Bien sûr ! Tout se mettait en place. Pourquoi n’y avais-je pas pensé plus tôt ? Il n’y avait pas que le chien, j’étais aussi un cadeau pour Juan. Donc Ruben n’était pas là, et ma chambre était bien à l’écart de celles des autres pour qu’on puisse y venir et repartir discrètement. C’était ça leur manigance à tous : se servir de moi en toute tranquillité. Bon, je m’en doutais, c’était le jeu, et puis, des vacances « gratuites », ça n’existait même pas dans les contes de fées, alors !

-          Querido, je commence à avoir le démon ! El fuego, tu comprends ?

-          T’as le feu au cul ! Bah, on va l’éteindre tout de suite. Viens, je vais m’en occuper.

Juan était celui qui me plaisait le moins. Ruben avait mes faveurs, Ferguson était le plus cool, tandis que Juan était le plus efféminé de la bande : donc pas trop mon trip au départ. Cependant, il était aussi très plaisant et complétement déluré, une vraie chienne de combat…

Ça n’avait duré qu’une demi-heure, mais Juan m’avait laissé sur les rotules, j’étais complètement vidé, c’était le cas de le dire ! Cependant, j’étais aussi satisfait, l’échange avait profité à tous les deux. Comme quoi, même quand le gars n’est pas mon genre, je peux aussi m’amuser et y trouver mon compte.

Juan ne voulut pas m’accompagner sous la douche, il avait autre chose à faire chez lui. Il était quand même plus de 3h du mat’, et il avait encore des choses à faire ? Bien sûr, tu m’en diras tant. Une fois libéré de son désir et maintenant gavé de sexe, il n’avait plus besoin de moi : la cinquième roue du carrosse avait servi, c’était fini, ciao bye !

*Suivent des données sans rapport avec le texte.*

-- ==== Sys2Proof/Machine/RepairOps.lean ====
section
/-! DEFINITION. What the commands of live repair, start-up and the power states share (18, 19, 20): forced unloads, power-on of an
isle, the outcome of its tests, held boundaries. -/

namespace Sys2Proof.Machine

/-! ### Forced unloads (R400, R425, R440) -/

/-- A job halts with a code; a plan that no accepted run holds is unloaded at once, and its UNLOAD_COMPLETE carries the code. A launch
that was waiting is refused with it. -/
def State.forceUnload (s : State) (c code : Nat) : State :=
  match (s.ctx c).plan with
  | none => s
  | some p => match (s.ctx c).run with
    | some r =>
      if r.accepted then s.haltJob c code
      else ((s.refuseLaunch c code []).completion c 0x522 code false false false 0 p.header.planId 0 [] s.clock.base).returnLease c
    | none => (s.completion c 0x522 code false false false 0 p.header.planId 0 [] s.clock.base).returnLease c

def State.forceUnloads (s : State) (code : Nat) (p : Nat → Plan → Bool) : State :=
  s.loaded.foldl (fun s cp => if p cp.1 cp.2 then s.forceUnload cp.1 code else s) s

/-! ### Power-on and tests of an isle (R401, R402, R437) -/

/-- HBM pin rate of a profile in 0.1 Gb/s (R414). -/
def pinRate (profile : Nat) : Nat := if profile = 1 then 64 else 80

/-- The pace monitors of an isle start: the first window opens, and PACE_NOW reads 0 until it has closed (R23). -/
def PaceSt.start (p : PaceSt) : PaceSt := { p with now := 0, window := 0 }
def State.startPace (s : State) (i : Nat) : State := s.updIsle i fun x => { x with pace := x.pace.start }

/-- An isle is powered on from I3, its boundary held. Its reset starts PACE_MIN_SEEN afresh (20, Table 7). -/
def State.powerOnIsle (s : State) (i : Nat) (st : IsleState) : State :=
  let s := ((s.startPace i).updIsle i fun x => { x with pace := { x.pace with minSeen := 0xFFFFFFFF } }).setIsle i st
  { s with power := { s.power with
      isle := s.power.isle.put i .i0
      hold := s.power.hold.put (holdIsle i) .held
      ready := s.power.ready.put (holdIsle i) false } }

/-- Version of the isle microcode in force (R405). -/
def State.microcodeInForce (s : State) : Nat := Config.microcodeVersion (s.boot.slots.get {} s.boot.running).version

/-- Part `k` of an isle passed, is not out since manufacture and was not disabled in service twice (R64, R402). -/
def RepairSt.stays (r : RepairSt) (k : Nat) : Bool := !(r.fused.contains k) && decide (r.disables.get 0 k < 2)

/-- Bits of `m` that passed and whose parts stay (R402). -/
def RepairSt.keep (r : RepairSt) (base n m : Nat) : Nat :=
  (List.range n).foldl (fun a k => if bit m k && r.stays (base + k) then setBit a k else a) 0

/-- A bank that fails the pattern test (R168): the spare takes its place, or its step is disabled. -/
def State.failBank (s : State) (i b : Nat) : State :=
  let x := s.isleStore i
  if x.retiredBanks.contains b then s else
  match x.spare with
  | some sp => (s.updIsleStore i fun x => if b = sp then x else x.replace b sp).retireBank i b
  | none => match (List.range 32).find? fun l => x.place.get l l == b with
    | some l => s.disableStep i (l / 2)
    | none => s

/-- A stack trains at the bring-up or wake of its isle (R150). One in thermal protection stays there, out of the healthy mask, until its
return (R163). -/
def State.bringStack (s : State) (k : Nat) (protect : Bool) (pcs : BitVec 32) (failed : Bool) : State :=
  if protect then (s.updStack k fun x => { x with trained := true, selfRefresh := true }).updIsle (k / 2) fun x => x.setStackPcs (k % 2) 0
  else (s.trainStack k (BitVec.allOnes 32 ^^^ pcs) failed).updStack k fun x => { x with rate := pinRate s.power.force, rateDue := none }
/-- The tests of an isle have ended (18, Table 7): its memory holds zeros, its stacks are trained, and what passed is healthy. -/
def State.takeOutcome (s : State) (i : Nat) (o : RetestOutcome) : State :=
  let protect (n : Nat) : Bool := (s.stack (i * 2 + n)).selfRefresh && decide ((s.stack (i * 2 + n)).step = 3)
  let s := s.clearIsle i
  let r := s.repairOf i
  let pc := r.keep 64 64 o.pc.toNat
  let s := (List.range 2).foldl (fun s n => s.bringStack (i * 2 + n) (protect n) (BitVec.ofNat 32 (bits pc (n * 32 + 31) (n * 32)))
    (bit o.stacksFailed.toNat n)) s
  let ox := r.keep 0 4 o.ox.toNat
  let bantam := r.keep 16 16 o.bantam.toNat
  let lamb := o.lamb && r.stays 4
  let s := s.updIsle i fun x => { x with ox := BitVec.ofNat 4 ox, bantam := BitVec.ofNat 16 bantam, lamb := lamb }
  let s := (List.range 4).foldl (fun s n => s.updEngine (i * 4 + n) fun e => { e with
    state := if bit ox n then .healthy else .disabled, suspect := none, vector := 0 }) s
  let s := s.updLamb i fun l => { l with state := if lamb then .healthy else .disabled, suspect := none, vector := 0 }
  let s := (List.range 16).foldl (fun s n => s.updCore (i * 16 + n) fun x => { resetCore x with disabled := !(bit bantam n) }) s
  let s := s.moveHousekeeper i ((housekeeperOf bantam).getD 15)
  let s := s.updIsleStore i fun x => { x with migrating := none, testing := none, scrubRows := {} }
  (o.banksRetired.map (·.val)).foldl (fun s b => s.failBank i b) s

/-- The row of 18, Table 7 that fails the isle, 0 where it passes (R402). -/
def State.failingRow (s : State) (i : Nat) (o : RetestOutcome) : Nat :=
  let x := s.isle i
  if o.failingTest.val = 1 || o.failingTest.val = 2 then o.failingTest.val
  else if isleServes x then 0
  else if x.ox = 0 then 5
  else if popcount 16 x.bantam.toNat < 2 then 6
  else 3

/-! ### Held boundaries (R422) -/

def State.setHold (s : State) (sub : Nat) (h : HoldState) (ready : Bool) : State :=
  { s with power := { s.power with hold := s.power.hold.put sub h, ready := s.power.ready.put sub ready } }

def State.holdOf (s : State) (sub : Nat) : HoldState := s.power.hold.get .unpowered sub

def holdSrc (sub : Nat) : Source := if sub ≤ 64 then srcIn (sub - 1) 1 0 else srcBoard

/-- A boundary is released, by the host (0) or the Holm (1): requests held at an isle's local port go on (R420), a site's links come
up (R423), and a retested isle goes to phase 6 (R403). -/
def State.release (s : State) (sub by_ : Nat) : State :=
  let s := (s.setHold sub .released true).emit 0x121 0 (holdSrc sub) none [sub, by_]
  if 64 < sub then
    (List.range 4).foldl (fun s n =>
      let p := (sub - 0x41) * 4 + n
      if (s.port p).link = .down then s.updPort p fun x => { x with link := .training } else s) s
  else if (s.repairOf (sub - 1)).phase = 5 then
    (s.updRepair (sub - 1) fun r => { r with phase := 6, soundsPassed := false }).setAction 0x2300 sub 1 0
  else s.retryLoads

/-- A write of HOLD_RELEASE (R422). -/
def State.holdReleaseOp (sub by_ : Nat) (s : State) : Performed :=
  match s.holdOf sub with
  | .released => (s.actionDone 0x2300 sub, .ok [])
  | .held => if s.power.ready.get false sub then ((s.actionDone 0x2300 sub).release sub by_, .ok []) else (s, .error 8)
  | .unpowered => (s, .error 8)

end Sys2Proof.Machine
end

Je n’en voulais pas à Juan pour son attitude, c’était gonflant mais c’était comme ça, voilà tout. Mais, je me sentis vraiment comme un objet cette fois-ci. Aucune marque d’affection avant et après ma « prestation ». Bien sûr, pendant, il s’était exprimé largement, mais tout ce qui se faisait sous le feu de l’action n’était qu’un leurre, et Juan en avait l’habitude, manifestement. Pour rester positif, je dirai qu’il avait la tête sur les épaules. Sinon c’était un manipulateur sans scrupule, comme tous les autres de la bande d’ailleurs. A ce stade, je n’étais même pas sûr qu’on deviendrait des amis. En tout cas, durant ce week-end, je ne serais qu’un corps ou un manche, pas une tête. J’espérais quand même que Ferguson se révélerait diffèrent.